It further appeared that, at the time George F. Smith transferred the property to his father, the plaintiff below, said George F. Smith was insolvent.

From a bill of exceptions taken at the trial, to the rulings of the court, it appears that at the close of the evidence counsel for Floyd & Co. asked the court to *instruct the jury that the reserva- [550 tion by the son, in the sale and transfer of his property to his father, rendered such sale or transfer void. The court refused to give such instruction, but instructed the jury that if the sale or transfer of the goods was made to Christian Smith, the plaintiff below, in trust to the use of the grantor, the said George F. Smith, the sale or transfer would thereupon be void. But the court further expressed to the jury their opinion that the article of agreement, proven in the case, did not show a case of conveyance of goods made in trust for the use of the persons making the same,

under the first section of the statute of frauds.

The court further said to the jury, that if the conveyance of the goods was made or obtained to defraud the creditors of the said George F. Smith of their just and lawful debts or damages, then the sale or transfer would be void, although it might appear that the plaintiff (below) had a just claim which he also attempted thereby to secure.

To which refusal to instruct as requested, and to the instruction given, the counsel for the defendants below excepted, and now assign the same for error, as well as the action of the court in overruling their motion for a new trial.

Hoagland & Reed, for plaintiffs in error.
Barcroft & Vorhees, for defendant in error.

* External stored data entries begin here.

/-! ### What a command may write -/

/-- The commands that count the bits of a block in `BITS` (10_state R25, R37). -/
def countsBits : List Instr := [.encpl, .decpl, .encblk, .decblk]

/-- `t` is `s` after a command other than `SRST`, or a part of it, has written within its row of the table of
10_state R37 and recorded no fault. For a fixed command this is a preorder. -/
structure WritesOnly (i : Instr) (s t : State) : Prop where
  hostq : t.hostq = s.hostq
  rdata : t.rdata = s.rdata
  cfg : t.cfg = s.cfg
  flt : t.flt = s.flt
  blk : i ∉ writesBlk → t.blk = s.blk
  blkBeyond : ∀ k, s.size ≤ k → t.blk.get k = s.blk.get k
  coef : i ∉ writesCoef → t.coef = s.coef
  coefBeyond : ∀ k, s.size ≤ k → t.coef.get k = s.coef.get k
  res : writesRes i = false → t.res = s.res
  bits : i ∉ countsBits → t.bits = s.bits
  expf : i ∉ [.expb, .encblk, .decblk] → t.expf = s.expf
  expfInt : s.ty.isFloat = false → t.expf = s.expf
  preceff : i ∉ [.prec, .encblk, .decblk] → t.preceff = s.preceff
  fifo : writesFifo i = false → t.fifo = s.fifo
  dir : i ∉ [.seekr, .seekw] → t.fifo.dir = s.fifo.dir
  mem : writesMem i = false → t.mem = s.mem
  ptr : writesMem i = true → s.fifo.ptr.toNat ≤ t.fifo.ptr.toNat
  bytes : writesMem i = true → ∀ a, a / 8 < s.fifo.ptr.toNat ∨ t.fifo.ptr.toNat ≤ a / 8 →
    t.mem.readByte a = s.mem.readByte a
  wf : s.mem.wf = true → t.mem.wf = true

namespace WritesOnly

variable {i : Instr} {s t u : State}

theorem refl (i : Instr) (s : State) : WritesOnly i s s where
  hostq := rfl
  rdata := rfl
  cfg := rfl
  flt := rfl
  blk _ := rfl
  blkBeyond _ _ := rfl
  coef _ := rfl
  coefBeyond _ _ := rfl
  res _ := rfl
  bits _ := rfl
  expf _ := rfl
  expfInt _ := rfl
  preceff _ := rfl
  fifo _ := rfl
  dir _ := rfl
  mem _ := rfl
  ptr _ := le_refl _
  bytes _ _ _ := rfl
  wf h := h

theorem ty (h : WritesOnly i s t) : t.ty = s.ty := by rw [State.ty, h.cfg, State.ty]

theorem dim (h : WritesOnly i s t) : t.dim = s.dim := by rw [State.dim, h.cfg, State.dim]

theorem size (h : WritesOnly i s t) : t.size = s.size := by rw [State.size, h.dim, State.size]

theorem trans (h : WritesOnly i s t) (g : WritesOnly i t u) : WritesOnly i s u where
  hostq := g.hostq.trans h.hostq
  rdata := g.rdata.trans h.rdata
  cfg := g.cfg.trans h.cfg
  flt := g.flt.trans h.flt
  blk hi := (g.blk hi).trans (h.blk hi)
  blkBeyond k hk := (g.blkBeyond k (h.size ▸ hk)).trans (h.blkBeyond k hk)
  coef hi := (g.coef hi).trans (h.coef hi)
  coefBeyond k hk := (g.coefBeyond k (h.size ▸ hk)).trans (h.coefBeyond k hk)
  res hi := (g.res hi).trans (h.res hi)
  bits hi := (g.bits hi).trans (h.bits hi)
  expf hi := (g.expf hi).trans (h.expf hi)
  expfInt ht := (g.expfInt (h.ty ▸ ht)).trans (h.expfInt ht)
  preceff hi := (g.preceff hi).trans (h.preceff hi)
  fifo hi := (g.fifo hi).trans (h.fifo hi)
  dir hi := (g.dir hi).trans (h.dir hi)
  mem hi := (g.mem hi).trans (h.mem hi)
  ptr hi := le_trans (h.ptr hi) (g.ptr hi)
  bytes hi a ha := by
    have := g.ptr hi
    have := h.ptr hi
    rw [g.bytes hi a (by omega), h.bytes hi a (by omega)]
  wf hw := g.wf (h.wf hw)

/-! One rule per state operation a command uses. -/

variable (s)

theorem setRes (hi : writesRes i = true) (v : Word) : WritesOnly i s (s.setRes v) :=
  { refl i s with res := fun hn => absurd hn (by simp [hi]) }

theorem setBits (hi : i ∈ countsBits) (v : BitVec 32) : WritesOnly i s (s.setBits v) :=
  { refl i s with bits := fun hn => absurd hi hn }

theorem setPreceff (hi : i ∈ [.prec, .encblk, .decblk]) (v : BitVec 7) : WritesOnly i s (s.setPreceff v) :=
  { refl i s with preceff := fun hn => absurd hi hn }

theorem setExpf (hi : i ∈ [.expb, .encblk, .decblk]) (ht : s.ty.isFloat = true) (v : BitVec 11) :
    WritesOnly i s (s.setExpf v) :=
  { refl i s with
    expf := fun hn => absurd hi hn
    expfInt := fun hn => absurd hn (by simp [ht]) }

theorem putCoeffs (hi : i ∈ writesCoef) {N : Nat} (vs : List (BitVec N)) : WritesOnly i s (s.putCoeffs vs) :=
  { refl i s with
    coef := fun hn => absurd hi hn
    coefBeyond := fun k hk => by rw [State.putCoeffs_get, if_neg (by omega)] }

theorem putSamples (hi : i ∈ writesBlk) {N : Nat} (vs : List (BitVec N)) : WritesOnly i s (s.putSamples vs) :=
  { refl i s with
    blk := fun hn => absurd hi hn
    blkBeyond := fun k hk => by rw [State.putSamples_get, if_neg (by omega)] }

end WritesOnly

/-- Padding reaches no register beyond the block, whatever the extents are (45_block_codec R161). -/
theorem padAxes_get_beyond (N n : Nat) (ext : Nat → Nat) (e : Nat) (f : RegFile) (k : Nat) (hn : n ≤ 256)
    (hk : n ≤ k) : (padAxes N n ext e f).get k = f.get k := by
  induction e with
  | zero => rfl
  | succ e ih => rw [padAxes, padAxis, RegFile.get_writeLow _ _ _ _ hn, if_neg (by omega), ih]
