-- ==== Sys2Proof/Syntax.lean ====
section
/-! DEFINITION. The six pixel operations (spec/00_scope.md R3, spec/opcode_table.json), one constructor per row, in the
table's order. Operands have the meaning of R56: signed deltas are integers, `length` is the run length itself. -/

namespace Sys2Proof

/-- One pixel operation. Operands out of the ranges of R56 are ill-formed (`Instr.wf`). -/
inductive Instr where
  | rgb (r g b : Byte)
  | rgba (r g b a : Byte)
  | run (length : Nat)
  | luma (dg drg dbg : Int)
  | diff (dr dg db : Int)
  | index (slot : Slot)
  deriving DecidableEq, Repr

end Sys2Proof
end

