-- ==== Sys2Proof/Decode.lean ====
section
/-! DEFINITION. Reading and writing the operations' bytes (spec/30_encoding.md). The decoder is total on any bytes; the one
rejection is running out of bytes (R60). The packing functions are also those of the delta unit (spec/40_delta.md R74, R75,
R77, R78). -/

namespace Sys2Proof

/-- `v[hi:lo]` as an unsigned number (R9). -/
def bits (v : Byte) (hi lo : Nat) : Nat := (v.extractLsb hi lo).toNat

/-- A signed operand stored with a bias as an unsigned field of a byte (R56). -/
def biased (bias v : Int) : Byte := BitVec.ofInt 8 (v + bias)

/-- `diff_pack` (R74, layout R52). R74 defines it where `diff_fits` holds; outside, its value is the model's (DESIGN CHOICE, log entry 15). -/
def diffPack (dr dg db : Int) : Byte :=
  0x40 ||| (biased 2 dr <<< 4) ||| (biased 2 dg <<< 2) ||| biased 2 db

/-- `diff_unpack` (R75): `(dr, dg, db)`. -/
def diffUnpack (t : Byte) : Int × Int × Int :=
  ((bits t 5 4 : Int) - 2, (bits t 3 2 : Int) - 2, (bits t 1 0 : Int) - 2)

/-- The two bytes of a LUMA from its operands `dg`, `dr - dg`, `db - dg` (R53; R77 gives them from the deltas). R77 defines them where
`luma_fits` holds; outside, their value is the model's (DESIGN CHOICE, log entry 15). -/
def lumaBytes (dg drg dbg : Int) : Byte × Byte :=
  (0x80 ||| biased 32 dg, (biased 8 drg <<< 4) ||| biased 8 dbg)

/-- `luma_pack` (R77): the byte pair from the three deltas (outside `luma_fits`: log entry 15). -/
def lumaPack (vr vg vb : Int) : Byte × Byte := lumaBytes vg (vr - vg) (vb - vg)

/-- `luma_unpack` (R78): `(dg, drg, dbg)`. -/
def lumaUnpack (t b2 : Byte) : Int × Int × Int :=
  ((bits t 5 0 : Int) - 32, (bits b2 7 4 : Int) - 8, (bits b2 3 0 : Int) - 8)

/-- Why bytes are not an operation: its first `present` bytes are there and the next one is missing (R60, R172). -/
inductive DecodeError where
  | truncated (present : Nat)
  deriving DecidableEq, Repr

/-- The operation parser (R57, R123): the operation at the head of the bytes and the bytes after it. -/
def decode : List Byte → Except DecodeError (Instr × List Byte)
  | [] => .error (.truncated 0)
  | t :: rest =>
    if t = 0xFE then
      match rest with
      | r :: g :: b :: rest' => .ok (.rgb r g b, rest')
      | short => .error (.truncated (1 + short.length))
    else if t = 0xFF then
      match rest with
      | r :: g :: b :: a :: rest' => .ok (.rgba r g b a, rest')
      | short => .error (.truncated (1 + short.length))
    else if t &&& 0xC0 = 0xC0 then .ok (.run (bits t 5 0 + 1), rest)
    else if t &&& 0xC0 = 0x80 then
      match rest with
      | b2 :: rest' =>
        .ok (.luma (lumaUnpack t b2).1 (lumaUnpack t b2).2.1 (lumaUnpack t b2).2.2, rest')
      | [] => .error (.truncated 1)
    else if t &&& 0xC0 = 0x40 then
      .ok (.diff (diffUnpack t).1 (diffUnpack t).2.1 (diffUnpack t).2.2, rest)
    else .ok (.index (Fin.ofNat 64 (bits t 5 0)), rest)

/-- The bytes of an operation (R51-R55), the tag byte first (R36). Of an ill-formed operation, which has no encoding (R56), the bytes
are the model's (DESIGN CHOICE, log entry 15). -/
def encode : Instr → List Byte
  | .rgb r g b => [0xFE, r, g, b]
  | .rgba r g b a => [0xFF, r, g, b, a]
  | .run length => [0xC0 ||| BitVec.ofNat 8 (length - 1)]
  | .luma dg drg dbg => [(lumaBytes dg drg dbg).1, (lumaBytes dg drg dbg).2]
  | .diff dr dg db => [diffPack dr dg db]
  | .index slot => [BitVec.ofNat 8 slot.val]

/-- The length of an operation in bytes (R50, R59). -/
def Instr.length : Instr → Nat
  | .rgb _ _ _ => 4
  | .rgba _ _ _ _ => 5
  | .run _ => 1
  | .luma _ _ _ => 2
  | .diff _ _ _ => 1
  | .index _ => 1

/-- The longest operation, RGBA (R50). -/
def maxLength : Nat := 5

/-- The bytes of an instruction whose bits are `w`, its first byte in bits 7..0; every bit above `nbits` is 0, up to the
longest operation. -/
def tableBytes (nbits w : Nat) : List Byte :=
  (List.range (max maxLength ((nbits + 7) / 8))).map fun k => BitVec.ofNat 8 ((w % 2 ^ nbits) >>> (8 * k))

/-- The instruction the decoder reads from a word of the opcode table. -/
def decodeTableWord (nbits w : Nat) : Option Instr :=
  match decode (tableBytes nbits w) with
  | .ok (i, _) => some i
  | .error _ => none

end Sys2Proof
end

Brinkerhoff, C. J. This being an action in the nature of an action of trespass for unlawfully taking and converting property claimed by the plaintiff below under the assignment set forth in the bill of exceptions, the defendants below were under the necessity of claiming and maintaining that said assignment was utterly void and of no effect, and passed to the assignee, as against other creditors, no title whatsoever; and hence they asked the court to

Floyd & Co. v. Smith.

551] charge the jury, that "the reservation by the son, *in the sale or transfer of the property to his father," of the surplus remaining after the payment of the debts for which the father was bound as surety, "rendered the sale or transfer void." This charge the court below refused to give, thereby, as well as subsequently in express terms, holding that the assignment was not, on its face, and as a matter of law, fraudulent and void. In thus holding, did the court below err? And if it did, what is the effect of the error on the case before us?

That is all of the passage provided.